Zerotier CEO: Harvested Network Data Is Crypto’s Top Quantum Risk

Zerotier CEO Andrew Gault warned attackers are copying encrypted transaction traffic now to store and decrypt later, calling data in transit the primary quantum threat to cryptocurrencies.

Zerotier CEO Andrew Gault warned that adversaries are copying encrypted transaction traffic today with the intent to decrypt it when quantum computers become powerful enough. He called data moving between institutions the primary quantum threat to cryptocurrencies and described the tactic as “harvest now, decrypt later.”

Gault said attackers are storing interbank messages, payment authentication records and digital signatures. He argued that post-quantum cryptography only protects information created after systems upgrade, leaving previously captured traffic exposed to future decryption and possible forgery. “The financial system’s most dangerous vulnerability isn’t stored data, it’s the data moving between institutions right now,” he said.
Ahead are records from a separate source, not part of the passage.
-- ==== Sys2Proof/Word.lean ====
section
/-!
DEFINITION. The word types of KZE (00_scope.md R8, R9): numbers the spec treats as bit patterns are bit vectors of the
stated width; counts, sizes and indexes are natural numbers.
-/

namespace Sys2Proof

/-- 8 bits (00_scope.md R9). -/
abbrev Byte := BitVec 8

/-- A `u64`: the coder's registers, a CSR as `CSRR` answers it, the value part of a response. -/
abbrev Word := BitVec 64

/-- A 128-bit command word `cmd[127:0]` (30_encoding.md R100). -/
abbrev CmdWord := BitVec 128

/-- An entry of a probability table: an unsigned 16-bit number (41_apm.md R171, 42_predictors.md R202). -/
abbrev Prob16 := BitVec 16

/-- A probability on the 12-bit scale, `[0..4095]` (42_predictors.md R200). -/
abbrev Prob12 := BitVec 12

end Sys2Proof
end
The records Gault identified include settlement files, transaction confirmations and authentication logs. If those items are decrypted and altered later, past transactions could be questioned and legal liability reassessed, which would affect relationships among banks, exchanges and ledgers.

Industry responses vary. Ethereum began a coordinated post-quantum migration in 2026. Bitcoin has not adopted a comparable plan; its transactions use the elliptic curve digital signature algorithm (ECDSA), which is considered vulnerable to a sufficiently powerful quantum computer. Estimates for when such a machine could exist range from 2027 to 2035.

Developers and network communities have tended to favor voluntary transitions and to wait for mature standards from bodies such as the National Institute of Standards and Technology. That approach means data captured before a network-wide upgrade could remain at risk until upgrades are completed.

Zerotier has launched a product called Zerotier Quantum, a networking platform the company says meets high cryptographic benchmarks, including NIST standards used by the U.S. government. The company positions the product to protect data while it is in transit between institutions.

The discussion highlights a technical and governance question for distributed systems: how quickly can networks that require consensus implement cryptographic changes to protect traffic already moving across their networks while standards and migration plans are finalized?